Robert Griffin III, QB WASH
A couple weeks ago, I wrote a piece outlining reasons why dynasty players should sell high on one of football’s brightest up-and-coming stars. Since that time, that young star has continued to put up incredible numbers and dazzle any audience he seems to be given. I, however, will not be flip-flopping, waffling, wavering or whatever you would like to call it; the best dynasty sell is still Robert Griffin III.
I say this, as I always do, with an asterisk. If this is your team’s year to go for the title and RGIII is an important piece in you going for it, then by all means, keep him and try to ride him to victory. If you are one of the many teams, however, that falls into one of the two categories of 1) this is not your team’s year to win or 2) you have a different, viable option at quarterback, the SELL SELL SELL!
As I mentioned earlier, I recently wrote an article advocating the selling of Griffin. In the article, Griffin’s young career is compared to the early career of another scrambling quarterback by the name of Michael Vick. The following is an excerpt from that story explaining the main reason to sell Griffin while his stock is probably as high as it will ever be: his injury risk.
“At 6’2” 217 lbs., Griffin outweighs the 6’0” 215 lbs. of Vick by a whopping two pounds—neither one of them is big enough to take all of the hits to which they frequently expose themselves.
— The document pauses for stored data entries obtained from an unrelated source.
/-- `run_stores` where the event is not asked for: there may be no byte, and then the event stays. -/
theorem run_stores_bytes {s : State} {bs : List (Byte × Nat)} {rest : List Transaction}
    (hp : s.pending = presentTimed bs ++ rest) (hroom : s.acc.length + bs.length < s.cfg.cap)
    (hall : s.acc.AcceptsAll s.cfg (bs.map (·.1))) :
    ∃ ev, run bs.length s = .next { s with acc := s.acc ++ bs.map (·.1), ev := ev, pending := rest } := by
  cases bs with
  | nil =>
    obtain ⟨cfg, acc, store, ev, pending, replies⟩ := s
    cases hp
    exact ⟨ev, by simp⟩
  | cons p bs => exact ⟨.none, run_stores hp hroom hall (fun h => nomatch h)⟩

/-- Bytes of which all but the last are accepted: the run ends with the step of the last one, behind the others. -/
theorem run_to_last_byte {s : State} {bs : List (Byte × Nat)} {init : List Byte} {b : Byte} {rest : List Transaction}
    (hp : s.pending = presentTimed bs ++ rest) (hbytes : bs.map (·.1) = init ++ [b])
    (hroom : s.acc.length + init.length < s.cfg.cap) (hall : s.acc.AcceptsAll s.cfg init) :
    ∃ ev now, run bs.length s =
      step { s with acc := s.acc ++ init, ev := ev, pending := .sync false true b now :: rest } := by
  obtain ⟨before, _, rfl, rfl, hlast⟩ := List.map_eq_append_iff.mp hbytes
  obtain ⟨⟨b, now⟩, rfl, rfl⟩ := List.map_eq_singleton_iff.mp hlast
  rw [List.length_map] at hroom
  obtain ⟨ev, hstored⟩ := run_stores_bytes (rest := .sync false true b now :: rest)
    (by rw [hp]; simp [presentTimed]) hroom hall
  exact ⟨ev, now, by rw [List.length_append, run_add _ _ _ _ hstored]; exact run_one _⟩

/-- The step of a byte whose row reports an error recovers from it (R125). -/
theorem step_recovers {s : State} {b : Byte} {now : Nat} {rest : List Transaction} {i : Instr} {e : Event}
    {k : ErrorKind} (hp : s.pending = .sync false true b now :: rest) (hroom : s.acc.length < s.cfg.cap)
    (hdec : decodeRx s.cfg s.acc b now = .ok i) (hev : rowEvent i = some e) (herr : e.errorKind = some k) :
    step s = .next { s with acc := [], ev := e, pending := rest } := by
  obtain ⟨t, hexec⟩ := exec_completes (s := { s with pending := rest }) (decodeRx_wf hdec) (decodeRx_selected hdec)
  rw [step_of_byte hp hroom hdec, hexec, exec_of_error_row hev herr hexec]
  rfl

/-- A candidate whose last byte's row reports an error is dropped with all its bytes. -/
theorem run_recovers {s : State} {bs : List (Byte × Nat)} {init : List Byte} {b : Byte} {rest : List Transaction}
    {i : Instr} {e : Event} {k : ErrorKind} (hp : s.pending = presentTimed bs ++ rest)
    (hbytes : bs.map (·.1) = init ++ [b]) (hroom : s.acc.length + init.length < s.cfg.cap)
    (hall : s.acc.AcceptsAll s.cfg init) (hdec : ∀ now, decodeRx s.cfg (s.acc ++ init) b now = .ok i)
    (hev : rowEvent i = some e) (herr : e.errorKind = some k) :
    run bs.length s = .next { s with acc := [], ev := e, pending := rest } := by
  obtain ⟨ev, now, hrun⟩ := run_to_last_byte hp hbytes hroom hall
  rw [hrun, step_recovers rfl (by rwa [List.length_append]) (hdec now) hev herr]

/-- A second byte that is not the second start byte ends the candidate (R77). -/
theorem decodeRx_sync2_miss {c : Config} {m : Memory} {b : Byte} (now : Nat) (hoff : m.length = 1) (hb : b ≠ sync2) :
    decodeRx c m b now = .ok (.rxSync2Miss b) := by
  simp [decodeRx, hoff, hb]

/-- A low length byte that completes another length than the expected one ends the candidate (R80). -/
theorem decodeRx_len_lo_bad {c : Config} {m : Memory} {h b : Byte} (now : Nat) (hoff : m.length = 3)
    (hhigh : m[2]? = some h) (hlen : be16 h b ≠ c.lenExpected) : decodeRx c m b now = .ok (.rxLenLoBad b) := by
  simp [decodeRx, hoff, Memory.lengthMatches_of_read b hhigh, hlen]

/-- A last byte that completes a frame with another checksum than its sum ends the candidate (R88). -/
theorem decodeRx_last_bad {c : Config} {m : Memory} {b : Byte} (now : Nat) (hlast : m.length = c.cap - 1)
    (hsum : Memory.checksumMatches c (m ++ [b]) = false) : decodeRx c m b now = .ok (.rxLastBad b) := by
  rw [decodeRx_last b now hlast, Memory.push, if_neg (by simp [hsum])]

/-- A rejected candidate from offset 0 is never looked at again: what follows it runs as if it alone had been presented,
but for the event (R85, R145). -/
theorem drain_recovers {s : State} {bs : List (Byte × Nat)} {init : List Byte} {b : Byte} {i : Instr} {e : Event}
    {k : ErrorKind} (rest : List Transaction) (hacc : s.acc = []) (hp : s.pending = [])
    (hbytes : bs.map (·.1) = init ++ [b]) (hroom : init.length < s.cfg.cap) (hok : prefixOk s.cfg init = true)
    (hdec : ∀ now, decodeRx s.cfg init b now = .ok i) (hev : rowEvent i = some e) (herr : e.errorKind = some k) :
    drain (s.present (presentTimed bs ++ rest)) = drain (State.present { s with ev := e } rest) := by
  have hdropped : run bs.length (s.present (presentTimed bs ++ rest)) =
      .next (State.present { s with ev := e } rest) := by
    rw [run_recovers (s := s.present _) (rest := rest) (by simp [hp]) hbytes (by simpa [hacc] using hroom)
      (Memory.acceptsAll_of_prefixOk (by simpa [hacc] using hok)) (by simpa [hacc] using hdec) hev herr]
    simp [State.present, hacc, hp]
  rw [drain_present hp, List.length_append, length_presentTimed, run_add _ _ _ _ hdropped,
    drain_present (s := { s with ev := e }) hp]

/-- A sequence of bytes that is not empty has a last one. -/
theorem exists_init_last {bytes : List Byte} {n : Nat} (h : bytes.length = n + 1) :
    ∃ init b, bytes = init ++ [b] ∧ init.length = n := by
  have hne : bytes ≠ [] := by rintro rfl; cases h
  exact ⟨_, _, (List.dropLast_append_getLast hne).symm, by rw [List.length_dropLast, h, Nat.add_sub_cancel]⟩

/-- Settles O50: the ending byte stands at offset 1, 3 or `CAP - 1`, and the bytes before it are as R17 asks. -/
theorem resyncBlindSpots : Obligations.ResyncBlindSpots := by
  intro s bs rest hacc hp
  have hcap := four_lt_cap s.cfg
  refine ⟨fun x hbytes hx => ?_, fun h l hbytes hlen => ?_, fun hfull hok hsum => ?_⟩
  · exact drain_recovers (init := [sync1]) rest hacc hp hbytes (by simp; omega) rfl
      (decodeRx_sync2_miss · rfl hx) rfl rfl
  · exact drain_recovers (init := [sync1, sync2, h]) rest hacc hp hbytes (by simp; omega) rfl
      (decodeRx_len_lo_bad · rfl rfl hlen) rfl rfl
  · obtain ⟨init, b, hbytes, hlen⟩ := exists_init_last (bytes := bs.map (·.1)) (n := s.cfg.cap - 1) (by simp; omega)
    rw [hbytes] at hok hsum
    exact drain_recovers rest hacc hp hbytes (by omega) (prefixOk_of_append hok) (decodeRx_last_bad · hlen hsum) rfl rfl

/-- Bytes behind the header of a candidate that fill its frame: the checksum of the whole decides between a valid frame
and a rejected one (R84, R86). -/
theorem run_to_full_frame {s : State} {bs : List (Byte × Nat)} (hbody : 4 ≤ s.acc.length)
    (hroom : s.acc.length < s.cfg.cap) (hp : s.pending = presentTimed bs)
    (hfull : s.acc.length + bs.length = s.cfg.cap) :
    (Memory.checksumMatches s.cfg (s.acc ++ bs.map (·.1)) = true →
      ∃ pair, run bs.length s = .next { s with acc := [], store := pair, ev := .frameOk, pending := [] }) ∧
    (Memory.checksumMatches s.cfg (s.acc ++ bs.map (·.1)) = false →
      run bs.length s = .next { s with acc := [], ev := .errChecksum, pending := [] }) := by
  have hp' : s.pending = presentTimed bs ++ [] := by rw [hp, List.append_nil]
  obtain ⟨init, b, hbytes, hlen⟩ := exists_init_last (bytes := bs.map (·.1))
    (n := s.cfg.cap - 1 - s.acc.length) (by rw [List.length_map]; omega)
  have hall := Memory.acceptsAll_of_body s.cfg init hbody
  have hlast : (s.acc ++ init).length + 1 = s.cfg.cap := by rw [List.length_append]; omega
  rw [hbytes, ← List.append_assoc]
  refine ⟨fun hsum => ?_, fun hsum => ?_⟩
  · obtain ⟨ev, now, hrun⟩ := run_to_last_byte hp' hbytes (by omega) hall
    exact ⟨_, hrun.trans (step_last_ok rfl hlast hsum)⟩
  · exact run_recovers hp' hbytes (by omega) hall (decodeRx_last_bad · (by omega) hsum) rfl rfl

/-- The low byte of an accepted length is no start byte (R91). -/
theorem be16_sync1_ne_lenExpected (c : Config) (h : Byte) : be16 h sync1 ≠ c.lenExpected := by
  intro hword
  have hlow := be16_setWidth h sync1
  rw [hword] at hlow
  rcases variant_cases c with ⟨-, -, -, hexp⟩ | ⟨-, -, -, hexp⟩
  all_goals
    rw [hexp] at hlow
    exact absurd hlow (by decide)

/-- What bytes at one clock value present to an empty queue, as timed bytes. -/
theorem present_presentBytes_pending {s : State} (now : Nat) (bytes : List Byte) (hp : s.pending = []) :
    (s.present (presentBytes now bytes)).pending = presentTimed (bytes.map (·, now)) := by
  rw [State.present_pending, hp, List.nil_append, presentBytes_eq_presentTimed]

/-- The bytes of bytes at one clock value. -/
theorem map_fst_timed (now : Nat) (bytes : List Byte) : (bytes.map (·, now)).map (·.1) = bytes := by
  simp [Function.comp_def]

/-- Bytes at one clock value, alone in the queue, whose last one has a row that reports an error. -/
theorem run_present_recovers {s : State} {init : List Byte} {b : Byte} {i : Instr} {e : Event} {k : ErrorKind}
    (now : Nat) (hp : s.pending = []) (hroom : s.acc.length + init.length < s.cfg.cap)
    (hall : s.acc.AcceptsAll s.cfg init) (hdec : ∀ now, decodeRx s.cfg (s.acc ++ init) b now = .ok i)
    (hev : rowEvent i = some e) (herr : e.errorKind = some k) :
    run (init.length + 1) (s.present (presentBytes now (init ++ [b]))) = .next { s with acc := [], ev := e } := by
  have hrun := run_recovers (s := s.present (presentBytes now (init ++ [b]))) (rest := [])
    (by rw [present_presentBytes_pending now _ hp, List.append_nil]) (map_fst_timed now _) hroom hall hdec hev herr
  rw [List.length_map, List.length_append, List.length_singleton] at hrun
  rw [hrun]
  simp [State.present, hp]

/-- Settles O51: a frame begins with the start bytes. Behind one byte the first is no second start byte, and behind two
or three they complete a length that is not the expected one; behind a candidate's header a frame's bytes are body. -/
theorem frameAfterTruncatedCandidate : Obligations.FrameAfterTruncatedCandidate := by
  intro s fs now hinv hp hfs
  obtain ⟨-, ⟨hroom, -⟩, -⟩ := s.inv_iff.mp hinv
  have hcap := four_lt_cap s.cfg
  simp only [State.off_eq]
  refine ⟨fun hoff => ?_, fun hoff => ?_, fun hoff => ?_, fun hbody => ?_⟩
  · exact run_present_recovers (init := []) (b := sync1) now hp hroom trivial
      (decodeRx_sync2_miss · (by simpa using hoff) (by decide)) rfl rfl
  · exact run_present_recovers (init := [sync1]) (b := sync2) now hp (by simp; omega)
      ⟨⟨by omega, by omega, by omega⟩, trivial⟩
      (decodeRx_len_lo_bad (h := sync1) · (by simp [hoff]) (by simp [← hoff])
        (be16_ne_lenExpected s.cfg _ (by decide))) rfl rfl
  · exact run_present_recovers (init := []) (b := sync1) now hp hroom trivial
      (decodeRx_len_lo_bad · (by simpa using hoff) (List.getElem?_eq_getElem (by simp [hoff]))
        (be16_sync1_ne_lenExpected s.cfg _)) rfl rfl
  · have hlen : ((frame s.cfg fs).take (s.cfg.cap - s.acc.length)).length = s.cfg.cap - s.acc.length := by
      rw [List.length_take, frame_length s.cfg fs hfs]
      omega
    obtain ⟨hvalid, hbad⟩ := run_to_full_frame (s := s.present _) hbody hroom
      (present_presentBytes_pending now ((frame s.cfg fs).take (s.cfg.cap - s.acc.length)) hp)
      (by rw [State.present_acc, State.present_cfg, List.length_map, hlen]; omega)
    rw [map_fst_timed, List.length_map, hlen] at hvalid hbad
    cases hsum : Memory.checksumMatches s.cfg (s.acc ++ (frame s.cfg fs).take (s.cfg.cap - s.acc.length)) with
    | true =>
      obtain ⟨pair, hrun⟩ := hvalid hsum
      exact ⟨_, hrun, rfl, fun _ => rfl, Bool.noConfusion⟩
    | false => exact ⟨_, hbad hsum, rfl, Bool.noConfusion, fun _ => ⟨rfl, rfl⟩⟩

end Sys2Proof.Machine
end

section
/-! Snapshots and encoder evaluations leave the block alone (R47, R107, R152): two states whose blocks agree still agree
after the same step of the synchronizer, and a step of a reader or of the encoder changes nothing of what they agree
in. -/

namespace Sys2Proof.Machine

/-- The states agree in the parameters and in the block's own state (R13). -/
structure SameBlock (s u : State) : Prop where
  cfg : u.cfg = s.cfg
  block : u.block = s.block

/-- States with the same block differ on the host's side only. -/
theorem SameBlock.eq_with {s u : State} (h : SameBlock s u) :
    u = { s with pending := u.pending, replies := u.replies } := by
  obtain ⟨cfg, acc, store, ev, pending, replies⟩ := u
  obtain ⟨rfl, ⟨⟩⟩ := h
  rfl

/-- No row of the synchronizer looks at the host's side. -/
theorem SameBlock.exec {s u t : State} {i : Instr} (h : SameBlock s u)
    (hrow : i = .rst ∨ i = .idle ∨ ∃ b, i.rxByte = some b) (hexec : Machine.exec i s = .next t) :
    ∃ v, Machine.exec i u = .next v ∧ SameBlock t v := by
  rw [h.eq_with]
  cases i with
  | rst | idle => cases hexec; exact ⟨_, rfl, rfl, rfl⟩
  | rxSync1Hit | rxSync1Miss | rxSync2Hit | rxSync2Miss | rxLenHi | rxLenLoOk | rxLenLoBad | rxBody | rxLastOk
  | rxLastBad =>
    obtain ⟨hsel, rfl⟩ := (onRow_eq_next _ _ _ _).mp hexec
    exact ⟨_, onRow_selected _ _ _ hsel, rfl, rfl⟩
  | update | snap | enc | wake | setmode => simp [Instr.rxByte] at hrow

/-- The same step of the synchronizer presented to states with the same block. -/
theorem SameBlock.step {s u t : State} {x : Transaction} {rest rest' : List Transaction} (h : SameBlock s u)
    (hx : x.isSync = true) (hs : s.pending = x :: rest) (hu : u.pending = x :: rest')
    (hstep : Machine.step s = .next t) : ∃ v, Machine.step u = .next v ∧ SameBlock t v := by
  obtain ⟨i, hdec, hexec⟩ := step_eq_next hstep
  rw [State.fetch_cons s x rest hs] at hdec hexec
  have hfetched : SameBlock { s with pending := rest } { u with pending := rest' } := ⟨h.cfg, h.block⟩
  obtain ⟨v, hv, hsame⟩ := hfetched.exec (decode_selector_sync hx hdec) hexec
  obtain ⟨hacc, -⟩ := Prod.mk.inj h.block
  exact ⟨v, by rw [step_of_decode_ok hu (by rw [h.cfg, hacc]; exact hdec), hv], hsame⟩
While there is always a chance that it was a fluke, it cannot be ignored that it didn’t even take a full five games for Griffin to experience a hit that was enough to knock him out of a game. Just like with Vick, Griffin’s tendency to tuck and run and his nature to tend to neglect to slide will always keep him in harm’s way. Until Griffin learns to be a little more conservative with his rushing, he will always be a risk for dynasty owners to invest for the long-term.”
If it is acceptable to say that Vick has proven to be an injury risk, then it is only logical to believe that Griffin will be a substantial risk for his entire career as well. I believe selling Griffin off and bringing in multiple high-level players in return is the best way to go. Someone in every league will be willing to sell the farm to get their hands on RGIII—find that someone in your league and fortify the rest of your starting lineup with talent by selling.
Wes Welker, WR NE
The NFL’s leader in receptions and yards through week seven has sure taken a strange road to get there. Following a surprisingly public offseason contract dispute that contradicts the “Patriot Way,” Wes Welker was officially listed below Julian Edelman on the team’s depth chart early on. A 3-catch, 14-yard performance in the opener was an ominous start, though it was followed by four consecutive games with increasing receptions and a return to elite status in PPR leagues.
So why sell?
Since the beginning of the 2011 season, Welker has been limited due to neck, rib, knee, and ankle injuries. For a 31 year old receiver who gets hit (a lot), even if he hasn’t missed much time due to injury, I see it catching up to him quickly. This isn’t even to mention that when fully healthy there are many other mouths to feed in New England, particularly if the Patriots are looking at life after Wes and want to see what they have in Edelman.
Welker’s value isn’t going to get higher than it is right now, so if it makes sense for your team (you’re getting a solid receiver as part of the return, you have one on your team already, or you’re already in rebuilding more) get what you can for him.